<テレビウォッチ>アジア最高のテノールといわれながら、甲状腺がんで一時声を失い、失意のなかからリハビリで立ち直ったベー・チェチョルがスタジオに登場、「アメージング.グレース」を歌った。今週末の東京公演から活動を再開するという。
教会の聖歌隊で才能を見いだされたベーは、28歳でイタリア・国立ベルディー音楽院の声楽科を主席で卒業、ヨーロッパで活躍していた。が、2005年甲状腺がんがみつかった。
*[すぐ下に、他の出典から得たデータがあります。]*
/-- The conditional jumps. Not taken: `ip` is the address after the instruction. Taken: `ip` is that address plus the
signed displacement, as an exact integer, where that lies in 0 .. 0xFFFF; elsewhere BranchTargetOutOfRange. Nothing else
changes (45_branch.md R190 to R196). -/
def Obligations.ConditionalJumps : Prop :=
  ∀ (i : Instr) (cond : Flags → Bool) (d : Byte) (s : State), jumpOf i = some (cond, d) →
    let after := s.advance 2
    let target : Int := after.ip.toNat + d.toInt
    (cond s.flags = false → exec i s = .next after) ∧
    (cond s.flags = true → 0 ≤ target → target ≤ 0xFFFF →
      exec i s = .next (after.setIp (BitVec.ofInt 16 target)) ∧ ((BitVec.ofInt 16 target).toNat : Int) = target) ∧
    (cond s.flags = true → target < 0 ∨ 0xFFFF < target →
      exec i s = .next (after.raise (.branchTargetOutOfRange s.ip target)))

/-- LOOP and LOOPNZ. CX is decremented modulo 2^16 first. Not taken (the counter is then 0, or for LOOPNZ ZF = 1): `ip` is
the address after the instruction. Taken: `ip` is the target where it lies in 0 .. 0xFFFF; elsewhere
BranchTargetOutOfRange, with CX not written. No flag and nothing else changes (45_branch.md R190, R197 to R199). -/
def Obligations.Loops : Prop :=
  ∀ (d : Byte) (s : State),
    let after := s.advance 2
    let target : Int := after.ip.toNat + d.toInt
    let c := s.regs.cx - 1
    (c = 0 → exec (.loopRel8 d) s = .next (after.setCx c)) ∧
    (c ≠ 0 → 0 ≤ target → target ≤ 0xFFFF →
      exec (.loopRel8 d) s = .next ((after.setCx c).setIp (BitVec.ofInt 16 target))) ∧
    (c ≠ 0 → target < 0 ∨ 0xFFFF < target →
      exec (.loopRel8 d) s = .next (after.raise (.branchTargetOutOfRange s.ip target))) ∧
    (c = 0 ∨ s.flags.ZF = true → exec (.loopnzRel8 d) s = .next (after.setCx c)) ∧
    (c ≠ 0 → s.flags.ZF = false → 0 ≤ target → target ≤ 0xFFFF →
      exec (.loopnzRel8 d) s = .next ((after.setCx c).setIp (BitVec.ofInt 16 target))) ∧
    (c ≠ 0 → s.flags.ZF = false → target < 0 ∨ 0xFFFF < target →
      exec (.loopnzRel8 d) s = .next (after.raise (.branchTargetOutOfRange s.ip target)))

/-- The frame of the jumps and loops: no flag, no memory byte, no register but `ip` (and CX, for a loop), and not the
program length changes; the run goes on or halts with BranchTargetOutOfRange (45_branch.md R192, R197). -/
def Obligations.JumpAndLoopFrame : Prop :=
  ∀ (i : Instr) (s t : State), exec i s = .next t →
    ((jumpOf i).isSome = true → t.flags = s.flags ∧ SameButFlags s t ∧ RunsOr isBranchHalt s t) ∧
    (∀ d, i = .loopRel8 d ∨ i = .loopnzRel8 d →
      t.flags = s.flags ∧ t.mem = s.mem ∧ t.progLen = s.progLen ∧ RunsOr isBranchHalt s t ∧
      ∀ x, x ≠ .ip → x ≠ .gen .cx → t.getWord x = s.getWord x)

/-- One round of a loop: a body, then the loop instruction at the address `ip` then holds. -/
def loopRound (i : Instr) (body : State → State) (s : State) : State :=
  match exec i (body s) with
  | .next t => t
  | .fault _ => s
  | .refused _ => s

/-- The loop-count law of a loop that targets itself (rel8 = 0xFE), with a body that leaves `ip` alone: with CX = n at loop
entry, 1 <= n, and a body that writes neither CX nor `ip` (and, for LOOPNZ, leaves ZF = 0), it is taken on the first n - 1
rounds and falls through on the n-th, with CX = 0 (45_branch.md R200, which the spec derives from R198 and R199). The
instruction lies where its two bytes end inside 0 .. 0xFFFF. A loop around a body of instructions is
LoopRunsItsBodyNTimes. -/
def Obligations.LoopCountLaw : Prop :=
  ∀ (i : Instr) (body : State → State) (s : State) (n : Nat),
    i = .loopRel8 0xFE ∨ (i = .loopnzRel8 0xFE ∧ ∀ u, (body u).flags.ZF = false) →
    (∀ u, (body u).cx = u.cx ∧ (body u).ip = u.ip) → s.cx.toNat = n → 1 ≤ n → s.ip.toNat + 2 ≤ 0xFFFF →
    (∀ k, k < n → ((loopRound i body)^[k] s).cx.toNat = n - k ∧ ((loopRound i body)^[k] s).ip = s.ip) ∧
    ((loopRound i body)^[n] s).cx = 0 ∧ ((loopRound i body)^[n] s).ip = s.ip + 2

/-- The loop-count law around a body: with CX = n at loop entry, 1 <= n, and a body that on each round goes from the loop's
start `top` to the loop instruction at `bottom`, does not write CX and, for LOOPNZ, leaves ZF = 0 there, where the
displacement leads from the loop instruction back to `top`: the loop is taken on the first n - 1 rounds and falls through on
the n-th, with CX = 0, so the body runs n times (45_branch.md R200, which the spec derives from R198 and R199). The body is
any function of the state, so any instructions; its conditions are asked of the n rounds alone. -/
def Obligations.LoopRunsItsBodyNTimes : Prop :=
  ∀ (i : Instr) (body : State → State) (s : State) (n : Nat) (d : Byte) (top bottom : Word),
    let round := fun k => (loopRound i body)^[k] s
    i = .loopRel8 d ∨ (i = .loopnzRel8 d ∧ ∀ k, k < n → (body (round k)).flags.ZF = false) →
    (∀ k, k < n → (body (round k)).cx = (round k).cx ∧ (body (round k)).ip = bottom) →
    bottom.toNat + 2 ≤ 0xFFFF → (bottom.toNat : Int) + 2 + d.toInt = top.toNat →
    s.ip = top → s.cx.toNat = n → 1 ≤ n →
    (∀ k, k < n → (round k).cx.toNat = n - k ∧ (round k).ip = top) ∧
    (round n).cx = 0 ∧ (round n).ip = bottom + 2

/-- The rel8 an assembler writes for a target takes a conditional jump there (30_encoding.md R100, 45_branch.md R190). -/
def Obligations.AssembledJumpReachesItsTarget : Prop :=
  ∀ (i : Instr) (cond : Flags → Bool) (d : Byte) (s : State) (target : Nat), jumpOf i = some (cond, d) →
    Asm.rel8 s.ip.toNat target = some d → target ≤ 0xFFFF → s.ip.toNat + 2 ≤ 0xFFFF → cond s.flags = true →
    ∃ t, exec i s = .next t ∧ t.ip.toNat = target ∧ t.run = s.run

/-! ### Whole-machine rules -/

/-- The flags are written by ADD, SUB and CMP and by nothing else, and those write all six status flags, reading none:
the six after an ADD, SUB or CMP that does not halt do not depend on the flags before (10_state.md R26, 42_flags.md R156,
R160). -/
def Obligations.OnlyArithmeticWritesFlags : Prop :=
  (∀ (i : Instr) (s t : State), exec i s = .next t → isAddOrSub i = false → isCmp i = false → t.flags = s.flags) ∧
  ∀ (i : Instr) (s t u : State) (f : Flags), isAddOrSub i = true ∨ isCmp i = true → s.run = .running →
    exec i s = .next t → t.run = .running → exec i (s.setFlags f) = .next u →
    u.regs = t.regs ∧ u.mem = t.mem ∧ u.run = t.run ∧ u.flags = { t.flags with DF := f.DF, IF := f.IF, TF := f.TF }
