/-- The address of a memory form is a word alone, or a base and a signed displacement of at most 16 bits (R87). -/
theorem ea_rmPlace_cases {r : Regs} {rm : RM} {w : Width} {a : Int} (h : Place.ea? r (rmPlace rm w) = some a) :
    (∃ addr : Word, a = addr.toNat) ∨
    ∃ (b : Base) (d : Int), a = effectiveAddress b.terms 0 r + d ∧ -32768 ≤ d ∧ d < 32768 := by
  cases rm with
  | reg c => cases w <;> cases h
  | ind b => cases h; exact .inr ⟨b, 0, (Int.add_zero _).symm, by decide, by decide⟩
  | direct addr => cases h; exact .inl ⟨addr, by simp [effectiveAddress]⟩
  | disp8 b d =>
    cases h
    have hmin := d.le_toInt
    have hmax := d.toInt_lt
    exact .inr ⟨b, d.toInt, effectiveAddress_add_disp b.terms _ r, by omega, by omega⟩
  | disp16 b d => cases h; exact .inr ⟨b, d.toInt, effectiveAddress_add_disp b.terms _ r, d.le_toInt, d.toInt_lt⟩

theorem ea_rmPlace_bounds {r : Regs} {rm : RM} {w : Width} {a : Int} (h : Place.ea? r (rmPlace rm w) = some a) :
    -32768 ≤ a ∧ a ≤ 0x27FFD := by
  rcases ea_rmPlace_cases h with ⟨addr, rfl⟩ | ⟨b, d, rfl, hmin, hmax⟩
  · omega
  · obtain ⟨hlow, hhigh⟩ := effectiveAddress_base_bounds r b
    omega

/-- The range check of a memory place is that of its address (R58). -/
theorem inBank_eq_admitted {P : Config.Params} {r : Regs} {w : Width} {p : Place w} {a : Int}
    (h : Place.ea? r p = some a) : Place.inBank P r p = admitted P.memSize a w := by
  cases p with
  | mem terms disp => cases h; rfl
  | half r k => cases h
  | gen g => cases h
  | seg sr => cases h

/-- An address no encoded form exceeds is out of the 1 MiB bank exactly when it is negative (R58). -/
theorem admitted_reference_eq_false_iff {a : Int} {w : Width} (h : a ≤ 0x27FFD) :
    admitted Config.reference.memSize a w = false ↔ a < 0 := by
  have hsize : (Config.reference.memSize : Int) = 0x100000 := rfl
  have hw := w.bytes_le
  rw [admitted_eq_false, hsize]
  omega

/-- Settles O32: the register cells by evaluation, each memory form as its base and displacement, and the range from the
bounds of the two. -/
theorem effectiveAddressesOfEncodedOperands : Obligations.EffectiveAddressesOfEncodedOperands := by
  refine ⟨⟨rfl, rfl, fun _ _ => rfl, fun _ => rfl⟩, fun r w b d8 d16 addr => ?_⟩
  intro base
  have hbase : base = effectiveAddress b.terms 0 r := by
    cases b <;> simp [base, effectiveAddress, Base.terms, AddrReg.gen, Regs.getGen]
  rw [hbase]
  refine ⟨rfl, congrArg some (effectiveAddress_add_disp b.terms _ r), congrArg some (effectiveAddress_add_disp b.terms _ r),
    by simp [rmPlace, Place.ea?, effectiveAddress], fun rm a ha => ?_⟩
  obtain ⟨hmin, hmax⟩ := ea_rmPlace_bounds ha
  exact ⟨hmin, hmax, by rw [inBank_eq_admitted ha, admitted_reference_eq_false_iff hmax]⟩

end Sys2Proof.Machine
end

section
/-! SUPPORT. The conditional jumps as their rule, and the displacement an assembler writes (30_encoding.md R100,
45_branch.md R190 to R196). -/

namespace Sys2Proof.Machine

/-- A conditional jump runs the jump rule on its condition after an advance of two bytes (R193 to R196). -/
theorem exec_of_jumpOf {i : Instr} {cond : Flags → Bool} {d : Byte} (h : jumpOf i = some (cond, d)) :
    ∃ c : Cond, (∀ f, cond f = f.holds c) ∧ ∀ s, exec i s = .next (runJump s.ip c d (s.advance 2)) := by
  cases i with
  | jneRel8 _ => cases h; exact ⟨.ne, fun f => by simp [Flags.holds], exec_jneRel8 d⟩
  | jeRel8 _ => cases h; exact ⟨.e, fun f => by simp [Flags.holds], exec_jeRel8 d⟩
  | jbRel8 _ => cases h; exact ⟨.b, fun f => by simp [Flags.holds], exec_jbRel8 d⟩
  | jpRel8 _ => cases h; exact ⟨.p, fun f => by simp [Flags.holds], exec_jpRel8 d⟩
  | _ => cases h

/-- A taken jump to a target inside the 64 KiB moves `ip` there, and the run goes on (R190). -/
theorem runJump_taken {pos : Word} {c : Cond} {disp : Byte} {s : State} (hc : s.flags.holds c = true) (target : Nat)
    (ht : branchTarget disp s = target) (hmax : target ≤ 0xFFFF) :
    (runJump pos c disp s).ip.toNat = target ∧ (runJump pos c disp s).run = s.run := by
  have hok : targetOk (target : Int) = true := by simp [targetOk]; omega
  rcases runJump_cases pos c disp s with ⟨hn, _⟩ | ⟨_, _, h⟩ | ⟨_, hbad, _⟩
  · rw [hc] at hn; cases hn
  · rw [h, ht]
    exact ⟨by simp; omega, rfl⟩
  · rw [ht, hok] at hbad; cases hbad

/-- The rel8 of R100, as a signed byte, is the distance from the end of the jump to its target. -/
theorem toInt_of_rel8 {pos target : Nat} {d : Byte} (h : Asm.rel8 pos target = some d) :
    d.toInt = (target : Int) - (pos + 2 : Nat) := by
  simp only [Asm.rel8, Option.ite_none_right_eq_some, Option.some.injEq] at h
  obtain ⟨⟨hmin, hmax⟩, rfl⟩ := h
  exact BitVec.toInt_ofInt_eq_self (by decide) hmin (by omega)

/-- Settles O47: the distance the assembler wrote, added to the address after the jump, is the target. -/
theorem assembledJumpReachesItsTarget : Obligations.AssembledJumpReachesItsTarget := by
  intro i cond d s target hi hd hmax hip hcond
  obtain ⟨c, hc, hexec⟩ := exec_of_jumpOf hi
  have ht : branchTarget d (s.advance 2) = target := by
    have hnext : (s.ip + BitVec.ofNat 16 2).toNat = s.ip.toNat + 2 := by
      rw [BitVec.toNat_add_of_lt (by simp; omega)]
      rfl
    rw [branchTarget, advance_ip, hnext, toInt_of_rel8 hd]
    omega
  obtain ⟨hto, hrun⟩ := runJump_taken (pos := s.ip) (s := s.advance 2) ((hc s.flags).symm.trans hcond) target ht hmax
  exact ⟨_, hexec s, hto, hrun⟩

end Sys2Proof.Machine
end

section
/-! SUPPORT. Words written out from the format tables (30_encoding.md R84 to R98, 95_test_vectors.md section 2). -/

namespace Sys2Proof

/-- Settles O4: each word is decoded by evaluation. -/
theorem specWordsDecode : Obligations.SpecWordsDecode := by
  unfold Obligations.SpecWordsDecode
  decide

end Sys2Proof
end

section
/-! SUPPORT. The step from a running and from a halted state (40_dispatch.md R110 to R115), and how a record can end the run
(R119). -/

namespace Sys2Proof.Machine

/-! ### A halted state -/

theorem stepWith_of_halted (P : Config.Params) (D : Decoder) {s : State} (h : s.run ≠ .running) :
    stepWith P D s = .fault .halted := by
  cases hr : s.run with
  | running => exact absurd hr h
  | haltedClean => simp [stepWith, hr]
  | haltedError r => simp [stepWith, hr]

theorem step_of_halted {s : State} (h : s.run ≠ .running) : step s = .fault .halted := by
  have hf : s.fetch = .halted := by
    rcases fetch_cases s with ⟨_, hf⟩ | ⟨hr, _⟩ | ⟨hr, _⟩
    · exact hf
    · exact absurd hr h
    · exact absurd hr h
  simp [step, hf]

/-- Settles O11: neither step goes past its test of the run. -/
theorem haltedStateHasNoStep : Obligations.HaltedStateHasNoStep :=
  fun P D _ h => ⟨stepWith_of_halted P D h, step_of_halted h⟩

/-- Settles O12, by induction on the run: its last step would be one of the halted state. -/
theorem haltedStatesAreFinal : Obligations.HaltedStatesAreFinal := by
  intro s t hs h
  induction h with
  | refl => rfl
  | step _ hstep ih =>
    rw [ih, step_of_halted hs] at hstep
    cases hstep

/-! ### A running state -/

theorem step_of_endOfProgram {s : State} (h : s.fetch = .endOfProgram) : step s = .next s.haltClean := by
  simp [step, h]

section Running

variable {P : Config.Params} {D : Decoder} {s : State} (hrun : s.run = .running)
include hrun

theorem stepWith_of_end (h : s.progLen ≤ s.ip.toNat) : stepWith P D s = .next s.haltClean := by
  simp [stepWith, hrun, State.atEnd, h]

theorem stepWith_of_record {rec : Record} (h : s.ip.toNat < s.progLen) (hd : decodeOk D s.window = some rec) :
    stepWith P D s = .next (runRecord P rec s) := by
  simp [stepWith, hrun, State.atEnd, h, hd]

theorem stepWith_of_no_record (h : s.ip.toNat < s.progLen) (hd : decodeOk D s.window = none) :
    stepWith P D s = .next (s.raise (.decodeFailure s.ip)) := by
  simp [stepWith, hrun, State.atEnd, h, hd]

theorem fetch_of_decode_instr {i : Instr} {n : Nat} (h : s.ip.toNat < s.progLen) (hd : decode s.window = .instr i n) :
    s.fetch = .instr i := by
  simp [State.fetch, hrun, State.atEnd, h, hd]

theorem fetch_of_decode_noInstruction (h : s.ip.toNat < s.progLen) (hd : decode s.window = .noInstruction) :
    s.fetch = .noInstruction := by
  simp [State.fetch, hrun, State.atEnd, h, hd]

end Running

/-- Settles O8: the fetch answers the decoded instruction, and its arm runs its record. -/
theorem stepRunsTheDecodedInstruction : Obligations.StepRunsTheDecodedInstruction :=
  fun s i _ hrun hlt hd => ⟨step_of_instr (fetch_of_decode_instr hrun hlt hd), exec_eq_runRecord i s⟩
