-- ==== Sys2Proof/Machine/DescriptorShape.lean ====
section
/-! DEFINITION. The shape of the configuration descriptor `CFG_DESC` (43_descriptor_server.md R232), which 00_scope.md R6
makes the constraint of that parameter. R232 fixes which descriptors follow the header, their order and their contents; the
places of the fields are those of USB 2.0 and UAC2, which the spec does not give (log entry 10, PRESUMED). No rule of the
block reads any of this: it only decides which parameter sets have a model. -/

namespace Sys2Proof

/-- A configuration descriptor cut at the declared lengths of its parts; nothing if a declared length is no size of a part
(43_descriptor_server.md R233 (a)). `fuel` bounds the number of parts. -/
def splitDescriptors : Nat → List Byte → Option (List (List Byte))
  | _, [] => some []
  | 0, _ :: _ => none
  | fuel + 1, b :: rest =>
    if 2 ≤ b.toNat ∧ b.toNat ≤ rest.length + 1 then
      (splitDescriptors fuel (rest.drop (b.toNat - 1))).map fun parts => (b :: rest.take (b.toNat - 1)) :: parts
    else none

/-- A part of descriptor type `t`. -/
def isPart (t : Byte) (d : List Byte) : Bool := byteAt d 1 == t

/-- A class-specific part of descriptor type `t` and subtype `u`. -/
def isClassPart (t u : Byte) (d : List Byte) : Bool := byteAt d 1 == t && byteAt d 2 == u

/-- The configuration header of a "2-interface audio function". -/
def isConfigurationHeader (d : List Byte) : Bool := byteAt d 0 == 9 && isPart 0x02 d && byteAt d 4 == 2

/-- The interface association of the two interfaces from `first` on. -/
def isAssociation (first : Nat) (d : List Byte) : Bool :=
  isPart 0x0B d && (byteAt d 2).toNat == first && byteAt d 3 == 2 && byteAt d 4 == 0x01

/-- Interface `n`, alternate `alt`, with `endpoints` endpoints, of the audio class and the subclass `sub` (1 control,
2 streaming). -/
def isInterface (n alt endpoints : Nat) (sub : Byte) (d : List Byte) : Bool :=
  isPart 0x04 d && (byteAt d 2).toNat == n && (byteAt d 3).toNat == alt && (byteAt d 4).toNat == endpoints &&
    byteAt d 5 == 0x01 && byteAt d 6 == sub

/-- An input terminal of 2 channels. -/
def isInputTerminal (d : List Byte) : Bool := isClassPart 0x24 0x02 d && byteAt d 8 == 2

/-- The class-specific descriptor of the streaming interface, where there is one: format type 1, PCM the one format of its
format bits, 2 channels. That "format Type I PCM" stands in these two fields is the model's reading (log entry 10,
PRESUMED). -/
def isStreamingGeneral (d : List Byte) : Bool :=
  isClassPart 0x24 0x01 d && byteAt d 5 == 1 &&
    (byteAt d 6 == 1 && byteAt d 7 == 0 && byteAt d 8 == 0 && byteAt d 9 == 0) && byteAt d 10 == 2

/-- A format-type descriptor "Type I PCM, 16-bit": format type 1, 2 bytes a sample, 16 bits of them used. It has no field
for PCM, which stands only in the class-specific descriptor of the streaming interface (log entry 10, PRESUMED). -/
def isFormatType (d : List Byte) : Bool :=
  isClassPart 0x24 0x02 d && byteAt d 3 == 1 && byteAt d 4 == 2 && byteAt d 5 == 16

/-- The isochronous OUT endpoint `ep` with max packet `mps` and "interval 1". -/
def isIsoEndpoint (ep mps : Nat) (d : List Byte) : Bool :=
  isPart 0x05 d && (byteAt d 2).toNat == ep && (byteAt d 3).extractLsb' 0 2 == 1#2 &&
    (le16 (byteAt d 4) (byteAt d 5)).toNat == mps && byteAt d 6 == 1

/-- Every part meets its test, and there are as many parts as tests. -/
def meetsInOrder : List (List Byte → Bool) → List (List Byte) → Bool
  | [], [] => true
  | t :: ts, d :: ds => t d && meetsInOrder ts ds
  | [], _ :: _ => false
  | _ :: _, [] => false

/-- The parts up to the second alternate of the streaming interface, in the order of R232. -/
def leadingParts (acIf asIf : Nat) : List (List Byte → Bool) :=
  [isConfigurationHeader, isAssociation acIf, isInterface acIf 0 0 0x01,
    isClassPart 0x24 0x01, isClassPart 0x24 0x0A, isInputTerminal, isClassPart 0x24 0x03,
    isInterface asIf 0 0 0x02, isInterface asIf 1 1 0x02]

/-- The format type and the endpoint pair, which end the descriptor (R232). -/
def closingParts (isoEp isoMps : Nat) : List (List Byte → Bool) :=
  [isFormatType, isIsoEndpoint isoEp isoMps, isClassPart 0x25 0x01]

/-- `CFG_DESC` has the shape of R232. Whether the operational alternate carries a class-specific descriptor of its
interface is not in the source, so both are taken. Neither a sample rate nor the clock source's attribute of a fixed clock
is tested (log entry 10, PRESUMED). -/
def configurationShape (acIf asIf isoEp isoMps : Nat) (d : List Byte) : Bool :=
  match splitDescriptors d.length d with
  | none => false
  | some parts =>
    meetsInOrder (leadingParts acIf asIf ++ closingParts isoEp isoMps) parts ||
      meetsInOrder (leadingParts acIf asIf ++ isStreamingGeneral :: closingParts isoEp isoMps) parts

end Sys2Proof
end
ドイツで行われた手術で、声帯の右側の神経を切断したため、声が出なくなった(声帯麻痺)。これを救ったのが京都大学の一色信彦名誉教授。声帯再生の第一人者だ。
局部麻酔で、声を出させながらの手術。そして、手術が終わったとき、手術台で、教会で覚えた賛美歌を歌った。そして妻ユンヒとのリハビリ。長い音が出ない、短い音から始める。「呼吸が問題なんだ」。
最初の手術で横隔膜の神経も切断していたため、右肺が小さくなっていた。しかし、これもリハビリを続けるうちに、大きくなっていた。「普通には起こらないこと。奇跡といっていい」と一色教授も驚く。
このあたりを、NHKハイビジョン特集「あの歌声を再び」からの映像で見せた。そしてベーがスタジオに。小倉智昭と中野美奈子が聞いた。
――甲状腺がんと聞いたときは?
「あぜんとしました。歌を歌うわたしには大変なことでした」
――リハビリはどれくらい?
「手術が2006年4月でしたから、以来ずっと」
――「声が出なくなったときは?」
「つらかった。手術をすればすぐ声が出ると思っていたので」
――ヨーロッパで活躍していた頃とどう違うんですか?
「以前の声の半分くらいしか出ない」
――「以前は3オクターブ半くらい。音域も狭くなりましたか?」
「中間の音を出すのが大切なんですが、まだまだです」
そしてピアノの伴奏で歌い出した。朗々たる歌声。とても障害を経たとは思えない。これで「半分」とは。中にこんな一節があった。「I once was lost, but now am found(道を見失っていた私だが、いま見いだされた)」
小倉が、「声をうしなっていたとは思えない」
ベーは「多くの方に支えていただいた。感謝してます」
小倉は、先9月30日に出版された「奇跡の歌」(ベー・チェチョル著)と、2枚のCDを見せた。全盛期のものと復活後の歌声だという。リサイタルは東京、名古屋、大阪で行われる。